*Problem statement*: The required output is the lines below from the line containing "(op ++ (0#4) ++ a" to the line containing "rw [← Nat.shiftLeft_add_eq_or_of_lt hd, ←", inclusive, retyped exactly. No other lines belong in it.

*Records provided*:

-- ==== Sys2Proof/Laws/Decode.lean ====
section
/-! SUPPORT. The fields of the words the encoder builds, said once for each format (30_encoding.md R63 to R67). -/

namespace Sys2Proof

/-- The field that starts at bit `lo` of a word, as a number. -/
theorem field_toNat (w : Word) (lo k : Nat) : (w.extractLsb' lo k).toNat = w.toNat / 2 ^ lo % 2 ^ k := by
  simp [BitVec.extractLsb'_toNat, Nat.shiftRight_eq_div_pow]

/-- The value of the RDSTART and ENCODE formats. -/
theorem byteHalf_toNat (op : BitVec 4) (a : Byte) (d : Half) :
    (op ++ (0#4) ++ a ++ d : Word).toNat = op.toNat * 2 ^ 28 + a.toNat * 2 ^ 16 + d.toNat := by
  have ha := a.isLt
  have hd := d.isLt
  simp only [BitVec.toNat_append, BitVec.toNat_ofNat]
  rw [← Nat.shiftLeft_add_eq_or_of_lt hd, ← Nat.shiftLeft_add_eq_or_of_lt ha,
    ← Nat.shiftLeft_add_eq_or_of_lt (by omega : 0 % 2 ^ 4 < 2 ^ 4)]
  simp only [Nat.shiftLeft_eq]
  omega

/-- The value of the FEED format. -/
theorem encodeFeed_toNat (k : BitVec 2) (b : Byte) :
    (encodeFeed k b).toNat = 2 * 2 ^ 28 + k.toNat * 2 ^ 8 + b.toNat := by
  have hk := k.isLt
  have hb := b.isLt
  simp only [encodeFeed, BitVec.toNat_append, BitVec.toNat_ofNat]
  rw [← Nat.shiftLeft_add_eq_or_of_lt hb, ← Nat.shiftLeft_add_eq_or_of_lt hk,
    ← Nat.shiftLeft_add_eq_or_of_lt (by omega : 0 % 2 ^ 18 < 2 ^ 18)]
  simp only [Nat.shiftLeft_eq]
  omega

/-- A row of R70 whose mask keeps bits 31 down to `lo`: the word matches when it is the pattern above bit `lo`. -/
theorem and_highMask_eq (w m p : Word) (lo : Nat) (hm : m = BitVec.allOnes 32 <<< lo) (hp : p.toNat % 2 ^ lo = 0) :
    w &&& m = p ↔ w.toNat / 2 ^ lo = p.toNat / 2 ^ lo := by
  subst hm
  have e : w &&& (BitVec.allOnes 32 <<< lo) = (w >>> lo) <<< lo := by
    ext i hi
    simp only [BitVec.getElem_and, BitVec.getElem_shiftLeft, BitVec.getElem_allOnes, BitVec.getElem_ushiftRight]
    by_cases h : i < lo
    · simp [h]
    · simp [h, show lo + (i - lo) = i by omega, BitVec.getLsbD_eq_getElem hi]
  have hw := w.isLt
  have h1 : w.toNat / 2 ^ lo * 2 ^ lo ≤ w.toNat := Nat.div_mul_le_self _ _
  have h2 : p.toNat / 2 ^ lo * 2 ^ lo = p.toNat := Nat.div_mul_cancel (Nat.dvd_of_mod_eq_zero hp)
  rw [e, ← BitVec.toNat_inj]
  simp only [BitVec.toNat_shiftLeft, BitVec.toNat_ushiftRight, Nat.shiftRight_eq_div_pow, Nat.shiftLeft_eq]
  rw [Nat.mod_eq_of_lt (by omega)]
  constructor
  · intro h
    rw [← h, Nat.mul_div_cancel _ (by positivity)]
  · intro h
    rw [h, h2]

/-- The word of a FEED command with KIND 0 decodes to FEEDB (R64, R69). -/
theorem decode_encode_feedb (b : Byte) : decode (encode (.feedb b)) = .ok (.feedb b) := by
  have hb := b.isLt
  have e := encodeFeed_toNat 0#2 b
  have h1 : fieldOp (encode (.feedb b)) = 2#4 := by
    apply BitVec.eq_of_toNat_eq
    rw [fieldOp, field_toNat, encode, e]
    simp
    omega
  have h2 : fieldReserved18 (encode (.feedb b)) = 0#18 := by
    apply BitVec.eq_of_toNat_eq
    rw [fieldReserved18, field_toNat, encode, e]
    simp
    omega
  have h3 : fieldKind (encode (.feedb b)) = 0#2 := by
    apply BitVec.eq_of_toNat_eq
    rw [fieldKind, field_toNat, encode, e]
    simp
    omega
  have h4 : fieldByte (encode (.feedb b)) = b := by
    apply BitVec.eq_of_toNat_eq
    rw [fieldByte, field_toNat, encode, e]
    simp
    omega
  simp [decode, h1, decodeFeed, h2, h3, h4]

end Sys2Proof
end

*Task solution*:
    (op ++ (0#4) ++ a ++ d : Word).toNat = op.toNat * 2 ^ 28 + a.toNat * 2 ^ 16 + d.toNat := by
  have ha := a.isLt
  have hd := d.isLt
  simp only [BitVec.toNat_append, BitVec.toNat_ofNat]
  rw [← Nat.shiftLeft_add_eq_or_of_lt hd, ← Nat.shiftLeft_add_eq_or_of_lt ha,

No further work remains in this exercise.